The Problem: Agent Debugging is Time Travel Without a Map
Here's what debugging autonomous agents looks like today: you stare at logs that read like a fever dream, try to reconstruct the agent's decision tree from scattered print statements, and eventually resort to the debugging strategy of "add more logs and pray."
The problem isn't just that agents are black boxes — it's that they're temporal black boxes. Unlike traditional software where you can set breakpoints and step through code, agents make decisions over time. They reason, remember, forget, and pivot based on context you can't see.
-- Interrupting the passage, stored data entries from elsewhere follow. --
/-- FILLED advances over tiles that are filled, in tile order; each end of an arm writes the record and sets its event (R152, R155,
R156). -/
def State.advanceFilled (s : State) (k q : Nat) : Nat → State
  | 0 => s
  | f + 1 =>
    let x := (s.rill k).queue q
    if x.early.contains x.filled then
      let s := s.modQueue k q (fun x =>
        { x with early := rem x.early x.filled, filled := x.filled + 1, arms := passArms x.arms x.filled })
      let a := ((s.rill k).queue q).arm
      let s := if a.desc.count ≠ 0 ∧ a.first + a.desc.count = x.filled + 1 then (s.writeStat k q).fireEvent k a.slot a.desc.evt else s
      s.advanceFilled k q f
    else s

/-- Tile n of a queue is filled (IN) or answered (OUT, FILL, DRAIN). -/
def State.tileDone (s : State) (k q n : Nat) : State :=
  let s := s.modQueue k q (fun x => if n < x.filled then x else { x with early := ins x.early n })
  s.advanceFilled k q (((s.rill k).queue q).early.length)

/-- The tile count that 32 bits of it stand for, beside a count that is near it (R150, R164; log 106). -/
def nearCount (near low : Nat) : Nat :=
  let d := (low + 2 ^ 32 - near % 2 ^ 32) % 2 ^ 32
  if d < 2 ^ 31 then near + d else near + d - 2 ^ 32

/-- Rill-store address of tile n's ring slot (R149). -/
def Queue.slotAddr (x : Queue) (n : Nat) : Nat := x.desc.nearAddr + n % x.desc.ringSlots * x.desc.stride

/-! ### Packets of a queue -/

/-- Destination of an UP or DOWN field (R141). -/
def Packet.toUnit (p : Packet) (u : Nat) : Packet :=
  if nfld u 31 1 = 1 then { p with edge := true, dcol := nfld u 0 11, drow := 0 }
  else { p with edge := false, dcol := nfld u 0 11, drow := nfld u 16 10 }

/-- TAG of a stream packet (R162). -/
def streamTag (q n : Nat) : Nat := q + 8 * (n % 8192)

/-- A failed op follows a stream fault (R263); a fault of R114 or R142 is a program fault. -/
def State.queueFault (s : State) (k q code : Nat) (program : Bool) : State :=
  let x := (s.rill k).queue q
  if x.st = stStarting ∨ x.st = stOn then
    let s := (s.modQueue k q (fun x => { x with code })).setQst k q stFaulted
    let s := if x.pendOff then (s.modQueue k q (fun x => { x with pendOff := false })).setQst k q stStopping else s
    if program then s.programFault k else s.streamFault k code
  else if x.st = stStopping then s.modQueue k q (fun x => { x with code })
  else s

/-- A packet of a queue whose refusal faults the queue. -/
def State.queueSendOr (s : State) (k q : Nat) (p : Packet) : State :=
  match s.inject? p with
  | some s => s
  | none => (s.unreachable p).queueFault k q cMalformed true

/-- Marks a close in flight (HW_CLOSE, EZ_CLOSE) among a queue's transfers: no tile has this number. -/
abbrev closeTile : Nat := 2 ^ 64

/-- HW_CLOSE or EZ_CLOSE of a queue, sent once (R228, R249). -/
def State.queueClose (s : State) (k q : Nat) : State :=
  let x := (s.rill k).queue q
  let d := x.desc
  if 3 ≤ d.farKind ∧ x.closeSent = false then
    let (xid, s) := s.fresh
    let p := { s.slotPacket k x.arm.slot with
      kind := if d.farKind = 3 then 0x22 else 0x32, arg := x.armNo % 256, tag := streamTag q 0, xid, ackReq := true }
    match s.inject? (p.toUnit (if d.dir = 0 then d.up else d.down)) with
    | some s => s.modQueue k q (fun x => { x with flights := x.flights ++ [⟨xid, closeTile⟩], closeSent := true })
    | none => s.unreachable p
  else s

/-- A queue enters STOPPING (R146, R228): filled IN tiles not acquired and released OUT tiles not injected are dropped, and a
FAR_KIND 3 or 4 queue sends its close. -/
def State.queueStop (s : State) (k q : Nat) : State :=
  let s := (s.modQueue k q (fun x => { x with pendOff := false, rearm := none })).setQst k q stStopping
  s.queueClose k q

/-- SSTOP, by the queue's state (R144); a FAR_KIND 3 queue whose open may be held closes at once (R249). -/
def State.stopQueue (s : State) (k q : Nat) : State :=
  let x := (s.rill k).queue q
  if x.st = stStarting then
    let s := (s.modQueue k q (fun x => { x with pendOff := true })).writeStat k q
    if x.desc.farKind = 3 then s.queueClose k q else s
  else if x.st = stOn ∨ x.st = stFaulted then s.queueStop k q
  else if x.st = stStopping ∧ x.pendOn then
    (s.modQueue k q (fun x => { x with pendOn := false, latched := none })).writeStat k q
  else s

/-- STARTING ends (R144, R145): ON, then STOPPING if a stop is pending. -/
def State.queueStarted (s : State) (k q : Nat) : State :=
  let s := s.setQst k q stOn
  if ((s.rill k).queue q).pendOff then s.queueStop k q else s

/-- A start begins (R144, R149), and the record's condition code of the last fault is 0 again (R155 does not say; log 171): counts from 0, one arm, STARTING; a FAR_KIND 3 or 4 queue opens its stream at the endpoint (R145,
R228). -/
def State.queueBegin (s : State) (k q : Nat) (d : Desc) (slot : Nat) : State :=
  let s := s.modQueue k q (fun x =>
    { x with pendOn := false, pendOff := false, arms := [⟨0, d, slot⟩], latched := none, rearm := none, issued := 0, filled := 0,
             acquired := 0, released := 0, code := 0, early := [], acqs := [], flights := [],
             closeSent := false, startedAt := s.clk.cycle })
  let s := s.setQst k q stStarting
  if 3 ≤ d.farKind then
    let (xid, s) := s.fresh
    let p := { s.slotPacket k slot with
      kind := if d.farKind = 3 then 0x20 else 0x30, arg := ((s.rill k).queue q).armNo % 256, tag := streamTag q 0, xid, len := 64,
      payload := d.bytes }
    s.queueSendOr k q (p.toUnit (if d.dir = 0 then d.up else d.down))
  else s

/-! ### Trickle transfers (R158, R159) -/

/-- A trickle transfer ends: status record and event (R159). -/
def State.trickleEnd (s : State) (k : Nat) (t : Trickle) (code : Nat) : State :=
  let s := if t.desc.statAddr = 0xFFFF then s
    else s.storeWrite k t.desc.statAddr
      (leBytes 2 0 ++ leBytes 2 code ++ leBytes 4 (b2n (code == 0)) ++ leBytes 4 0 ++ leBytes 4 1) false
  s.fireEvent k t.slot t.desc.evt

/-- The packet of a trickle transfer (R159). Its TAG is 0, queue 0 and tile 0 (R162 names no queue for it; log 172). -/
def State.tricklePacket (s : State) (k : Nat) (t : Trickle) : Packet :=
  let d := t.desc
  let src := s.storeRead k d.nearAddr d.tileLen
  let bad := s.storePois k d.nearAddr d.tileLen
  let p := { s.slotPacket k t.slot with len := d.tileLen, xid := t.xid }
  let p := if d.farKind = 0 then
      (match tilePool (d.far 0) d.tileLen with
       | some (g, off) => { p with dcol := rcol g, drow := rrow g, pool := true, addr := off, kind := if d.dir = 0 then 2 else 1 }
       | none => p)
    else { p with edge := true, dcol := d.memEp, kind := if d.dir = 0 then 0x10 else 0x12, addr := (d.far 0).toNat }
  if d.dir = 0 then { p with arg := d.nearAddr } else { p with payload := src, poison := bad, ackReq := true }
Current solutions fall into two equally useless camps:
- Log dumps: 50,000 lines of JSON that tell you everything except what you actually need to know
- Static dashboards: Pretty charts that show you what happened but not why it happened
What you actually need is a DVR. Something that lets you scrub through your agent's execution timeline, see the exact context at each decision point, and understand the chain of reasoning that led to catastrophe.
That's not a metaphor. That's literally what we're building.
Architecture: The Agent DVR System
Here's how we'll build a timeline scrubber that actually works:
graph TD
A[AI Agent] -->|LLM Calls| B[Gateway Recorder]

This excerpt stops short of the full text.